Information
- League: KBO League (2015–present)
- Location: Suwon
- Ballpark: Suwon KT Wiz Park (2015–present)
- Established: January 2013; 13 years ago
- Korean Series championships: 2021
- League championships: 2021
- Colors: Black, red and white
- Mascot: Vic and Ddory
- Ownership: KT Corporation
- Manager: Lee Kang-chul
- Website: www.ktwiz.co.kr

Current uniforms

= KT Wiz =

South Korean professional baseball team

The KT Wiz (KT 위즈; stylized as kt wiz) are a South Korean professional baseball team based in Suwon. They are a member of the KBO League.
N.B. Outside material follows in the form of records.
/-- Settles O15: a fault changes only the trap state and its report is truthful; an instruction keeps the configuration and
Memory's form and bound, and its trap state is truthful form by form. -/
theorem stepKeepsInv : Obligations.StepKeepsInv := by
  rintro s t ⟨hc, hwf, hbelow, -⟩ h
  obtain ⟨hr, hs⟩ := step_cases h
  cases hs with
  | fetchFault f hf ht => exact ht ▸ ⟨hc, hwf, hbelow, State.statusOk_raise_of_fetch hf⟩
  | decodeFault bits e hf hd ht => exact ht ▸ ⟨hc, hwf, hbelow, State.statusOk_raiseDecode hf hd⟩
  | ran i hi ht =>
    subst ht
    refine ⟨?_, (formOf i).wf_run_mem hwf, ?_, statusOk_run_formOf i hr⟩
    · rwa [Form.run_cfg]
    · rw [Form.run_cfg]
      exact (formOf i).below_run_mem hbelow

end Sys2Proof.Machine
end

section
/-! # Reading an encoding back: the operands the decoder takes fit their fields, and laying them out again gives the word's used
bits (spec/30_encoding.md R54, R55, R57, R58, R61) -/

namespace Sys2Proof

/-! ### The operands the decoder reads have the fields they were read from -/

theorem extract_signExtend_low {k n : Nat} (x : BitVec k) (h : k ≤ n) : (x.signExtend n).extractLsb' 0 k = x := by
  ext i hi
  have hin : i < n := by omega
  rw [BitVec.getElem_extractLsb', Nat.zero_add, BitVec.getLsbD_signExtend]
  simp [hin, hi]

theorem extract_setWidth_low {k n : Nat} (x : BitVec k) (h : k ≤ n) : (x.setWidth n).extractLsb' 0 k = x := by
  rw [BitVec.extractLsb'_setWidth_of_le (by omega), extract_self]

theorem extract_setWidth_high {k n lo len : Nat} (x : BitVec k) (h : k ≤ lo) : (x.setWidth n).extractLsb' lo len = 0#len := by
  ext i hi
  have hout : x.getLsbD (lo + i) = false := BitVec.getLsbD_of_ge x _ (by omega)
  simp [BitVec.getElem_extractLsb', BitVec.getLsbD_setWidth, hout]

theorem sel5_reg5 {k : Nat} (b : BitVec k) (lo : Nat) : sel5 (reg5 b lo) = b.extractLsb' lo 5 := rfl

theorem sel3_reg3 (h : Half) (lo : Nat) : sel3 (reg3 h lo) = h.extractLsb' lo 3 :=
  BitVec.setWidth_setWidth_of_le (h.extractLsb' lo 3) (by decide)

theorem imm16_field (w : Word) : (imm16 w).extractLsb' 0 16 = w.extractLsb' 16 16 := extract_signExtend_low _ (by decide)
theorem upper16_field (w : Word) : (upper16 w).extractLsb' 16 16 = w.extractLsb' 16 16 := top_of_two ..
theorem number16_field (w : Word) : (number16 w).extractLsb' 0 16 = w.extractLsb' 16 16 := extract_setWidth_low _ (by decide)
theorem imm7_field (h : Half) : (imm7 h).extractLsb' 0 7 = h.extractLsb' 9 7 := extract_signExtend_low _ (by decide)
theorem imm4_field (h : Half) : (imm4 h).extractLsb' 0 4 = h.extractLsb' 12 4 := extract_signExtend_low _ (by decide)
theorem number7_field (h : Half) : (number7 h).extractLsb' 0 7 = h.extractLsb' 9 7 := extract_setWidth_low _ (by decide)

theorem upper7_field (h : Half) : (upper7 h).extractLsb' 16 7 = h.extractLsb' 9 7 :=
  (extract_append_high _ _ _ _ (le_refl 16)).trans (extract_setWidth_low _ (by decide))

/-! ### They are values their fields admit (R57, R58) -/

theorem primed_reg3 (h : Half) (lo : Nat) : primed (reg3 h lo) = true := by
  unfold reg3
  generalize h.extractLsb' lo 3 = selector
  revert selector; decide

theorem fitsSigned16_imm16 (w : Word) : fitsSigned16 (imm16 w) = true := by
  rw [fitsSigned16, imm16_field]; exact beq_self_eq_true (imm16 w)

theorem fitsSigned7_imm7 (h : Half) : fitsSigned7 (imm7 h) = true := by
  rw [fitsSigned7, imm7_field]; exact beq_self_eq_true (imm7 h)

theorem fitsSigned4_imm4 (h : Half) : fitsSigned4 (imm4 h) = true := by
  rw [fitsSigned4, imm4_field]; exact beq_self_eq_true (imm4 h)

theorem fitsUpper16_upper16 (w : Word) : fitsUpper16 (upper16 w) = true := by
  rw [fitsUpper16, upper16, field_low]; rfl

theorem fitsUpper7_upper7 (h : Half) : fitsUpper7 (upper7 h) = true := by
  rw [fitsUpper7, upper7, field_low, extract_append_high _ _ _ _ (by decide), extract_setWidth_high _ (by decide)]; rfl

theorem fitsNumber16_number16 (w : Word) : fitsNumber16 (number16 w) = true := by
  rw [fitsNumber16, number16, extract_setWidth_high _ (by decide)]; rfl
Their home stadium is Suwon KT Wiz Park in Suwon.

== History ==
On 11 January 2013, the Korea Baseball Organization officially approved KT Baseball Club's admission to KBO League, beginning with the 2015 season. The Suwon KT Wiz played the 2013 season as part of the KBO Futures League's Freedom Division, and the 2014 season as part of the Futures League's Blue League division. In 2015, the team was elevated to the KBO League.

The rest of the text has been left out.